• [WHAT IS REQUIRED]
Retype, without any change, the first line of the records and every line after it through the one containing "1 ≤ cfg.tTrigUs ∧ 1 ≤ cfg.usPerCm".

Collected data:
════════════════════
/-- 43_echo_timer.md section 1 (D23): the five conditions of a well-formed D30 configuration. -/
def Obligations.EchoConfigurationConditions : Prop :=
  ∀ cfg : Config, cfg.echoWellFormed = true ↔
    (cfg.trigBank, cfg.trigPort) ≠ (cfg.echoBank, cfg.echoPort) ∧ cfg.echoBit ≤ 7 ∧ cfg.trigMask ≠ 0 ∧
      1 ≤ cfg.tTrigUs ∧ 1 ≤ cfg.usPerCm

/-- 43_echo_timer.md sections 2 and 3 (D35): `IDLE / ASSERT` writes the zero-extended mask to `OUT` of the trigger port, unsets
the timestamps, marks the clock and goes to `HOLD`; a decoding fault of the write is recorded and D30 is `FAULTED`, with no
change to a bank. That the fault of an absent bank is a range fault at the slot's address is the model's choice (log 12, with
log 1's spacing). -/
def Obligations.AssertRaisesTrigger : Prop :=
  ∀ s : State, s.echo.fault = none → s.echo.state = .idle → s.echo.phase = .assert →
    encodeTd (.wrOut s.cfg.trigPort (s.cfg.trigMask.setWidth 32)) =
      0x2A0#10 ||| (BitVec.ofNat 10 s.cfg.trigPort.val <<< 2) ∧
    (∀ bk, s.banks[s.cfg.trigBank]? = some bk →
      runEvent .echo s =
        .next
          { s with
            banks :=
              s.banks.set s.cfg.trigBank
                { bk with
                  csr := { bk.csr with out := bk.csr.out.set s.cfg.trigPort (.word (s.cfg.trigMask.setWidth 32)) } }
            bus := { s.bus with master := .echo, bank := s.cfg.trigBank }
            echo := { s.echo with tRise := none, tFall := none, tMark := s.clk, phase := .hold } }) ∧
    (s.banks[s.cfg.trigBank]? = none →
      runEvent .echo s =
        .next
          { s with
            bus := { s.bus with master := .echo }
            echo :=
              { s.echo with
                fault := some (.range (s.cfg.slotAddr s.cfg.trigBank .out s.cfg.trigPort)), state := .faulted,
                phase := .none } })

/-- 43_echo_timer.md section 2 (D29): `IDLE / HOLD` is held until the trigger has been high for `T_TRIG_US`; then it writes 0 to
the trigger port, sets `prev_echo` LOW and begins the wait for the rising edge; a decoding fault of the write is recorded and
D30 is `FAULTED` in the same step, with no change to a bank (section 3, D35). That the fault of an absent bank is a range fault
at the slot's address is the model's choice (log 12, with log 1's spacing). -/
def Obligations.HoldEndsTrigger : Prop :=
  ∀ s : State, s.echo.fault = none → s.echo.state = .idle → s.echo.phase = .hold →
    (s.clk - s.echo.tMark < s.cfg.tTrigUs → runEvent .echo s = .next s) ∧
    (s.cfg.tTrigUs ≤ s.clk - s.echo.tMark →
      (∀ bk, s.banks[s.cfg.trigBank]? = some bk →
        runEvent .echo s =
          .next
            { s with
              banks :=
                s.banks.set s.cfg.trigBank
                  { bk with csr := { bk.csr with out := bk.csr.out.set s.cfg.trigPort (.word 0) } }
              bus := { s.bus with master := .echo, bank := s.cfg.trigBank }
              echo := { s.echo with prevEcho := false, tWait := s.clk, state := .waitRise, phase := .sample } }) ∧
      (s.banks[s.cfg.trigBank]? = none →
        runEvent .echo s =
          .next
            { s with
              bus := { s.bus with master := .echo }
              echo :=
                { s.echo with
                  fault := some (.range (s.cfg.slotAddr s.cfg.trigBank .out s.cfg.trigPort)), state := .faulted,
                  phase := .none } }))

/-- 43_echo_timer.md section 2 (D27, D28, D31): while the timeout has not expired, `WAIT_RISE / SAMPLE` and `WAIT_FALL / SAMPLE`
read `IN` of the echo port, take bit `ECHO_BIT`, go to `STAMP` on a change from the other level to HIGH or to LOW, and keep the
level seen; a decoding fault of the read is recorded and D30 is `FAULTED` in the same step, with no change to a bank (section 3,
D35). That the fault of an absent bank is a range fault at the slot's address is the model's choice (log 12, with log 1's
spacing). -/
def Obligations.SamplesDetectEdges : Prop :=
  ∀ (s : State) (edge : Bool), s.echo.fault = none →
    s.echo.state = (if edge then .waitRise else .waitFall) → s.echo.phase = .sample →
    (∀ t, s.cfg.echoTimeoutUs = some t → s.clk - s.echo.tWait ≤ t) →
    (∀ bk, s.banks[s.cfg.echoBank]? = some bk → s.cfg.echoBit ≤ 7 →
      ∃ w : Word32, w.extractLsb' 0 8 = bk.ext[s.cfg.echoPort] ∧
        runEvent .echo s =
          .next
            { s with
              bus := { master := .echo, bank := s.cfg.echoBank, rdata := w }
              draws := s.draws + 1
              echo :=
                { s.echo with
                  phase :=
                    if s.echo.prevEcho ≠ edge ∧ (bk.ext[s.cfg.echoPort]).getLsbD s.cfg.echoBit = edge then .stamp
                    else .sample
                  prevEcho := (bk.ext[s.cfg.echoPort]).getLsbD s.cfg.echoBit } }) ∧
    (s.banks[s.cfg.echoBank]? = none →
      runEvent .echo s =
        .next
          { s with
            bus := { s.bus with master := .echo }
            echo :=
              { s.echo with
                fault := some (.range (s.cfg.slotAddr s.cfg.echoBank .inp s.cfg.echoPort)), state := .faulted,
                phase := .none } })

/-- 43_echo_timer.md section 2 (D28): the two `STAMP` steps record the clock and go on, timeout or not. -/
def Obligations.StampsRecordTheClock : Prop :=
  ∀ s : State, s.echo.fault = none → s.echo.phase = .stamp →
    (s.echo.state = .waitRise →
      runEvent .echo s =
        .next
          { s with echo := { s.echo with tRise := some s.clk, tWait := s.clk, state := .waitFall, phase := .sample } }) ∧
    (s.echo.state = .waitFall →
      runEvent .echo s =
        .next { s with echo := { s.echo with tFall := some s.clk, state := .complete, phase := .report } })

/-- R189: `COMPLETE / REPORT` computes `t_fall - t_rise` and its quotient by `US_PER_CM`, appends the record, counts the cycle,
marks the clock and goes to `GAP`. -/
def Obligations.ReportComputesDistance : Prop :=
  ∀ (s : State) (r f : Nat), s.echo.fault = none → s.echo.state = .complete → s.echo.phase = .report →
    s.echo.tRise = some r → s.echo.tFall = some f → r ≤ f → 1 ≤ s.cfg.usPerCm →
    runEvent .echo s =
      .next
        { s with
          echo :=
            { s.echo with
              elapsedUs := some (f - r)
              distanceCm := some (((f : Rat) - (r : Rat)) / (s.cfg.usPerCm : Rat))
              reports := s.echo.reports ++
                [{ cycle := s.echo.cyclesDone, tRise := r, tFall := f, elapsedUs := f - r,
                   distanceCm := ((f : Rat) - (r : Rat)) / (s.cfg.usPerCm : Rat) }]
              cyclesDone := s.echo.cyclesDone + 1
              tMark := s.clk
              phase := .gap } }

/-- 43_echo_timer.md section 2 (D29, D30, D33): `COMPLETE / GAP` is held until `T_GAP_US` has passed; then D30 halts when the
fixed number of cycles is done, and else begins the next cycle. -/
def Obligations.GapEndsCycle : Prop :=
  ∀ s : State, s.echo.fault = none → s.echo.state = .complete → s.echo.phase = .gap →
    (s.clk - s.echo.tMark < s.cfg.tGapUs → runEvent .echo s = .next s) ∧
    (s.cfg.tGapUs ≤ s.clk - s.echo.tMark →
      (∀ n, s.cfg.nCycles = some n → n ≤ s.echo.cyclesDone →
        runEvent .echo s = .next { s with echo := { s.echo with state := .halted, phase := .none } }) ∧
      ((∀ n, s.cfg.nCycles = some n → s.echo.cyclesDone < n) →
        runEvent .echo s = .next { s with echo := { s.echo with state := .idle, phase := .assert } }))

/-- 43_echo_timer.md section 3 (D31): in a wait state's `SAMPLE`, once the clock is more than the timeout past `t_wait`, D30
records `E_ECHO_TIMEOUT` with the state and is `FAULTED`; nothing else changes. -/
def Obligations.TimeoutStopsEcho : Prop :=
  ∀ (s : State) (t : Nat), s.echo.fault = none → s.echo.state = .waitRise ∨ s.echo.state = .waitFall →
    s.echo.phase = .sample → s.cfg.echoTimeoutUs = some t → t < s.clk - s.echo.tWait →
    runEvent .echo s =
      .next
        { s with
          echo := { s.echo with fault := some (.echoTimeout s.echo.state), state := .faulted, phase := .none } }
════════════════════
• [WRITTEN ANSWER]
/-- 43_echo_timer.md section 1 (D23): the five conditions of a well-formed D30 configuration. -/
def Obligations.EchoConfigurationConditions : Prop :=
  ∀ cfg : Config, cfg.echoWellFormed = true ↔
    (cfg.trigBank, cfg.trigPort) ≠ (cfg.echoBank, cfg.echoPort) ∧ cfg.echoBit ≤ 7 ∧ cfg.trigMask ≠ 0 ∧
      1 ≤ cfg.tTrigUs ∧ 1 ≤ cfg.usPerCm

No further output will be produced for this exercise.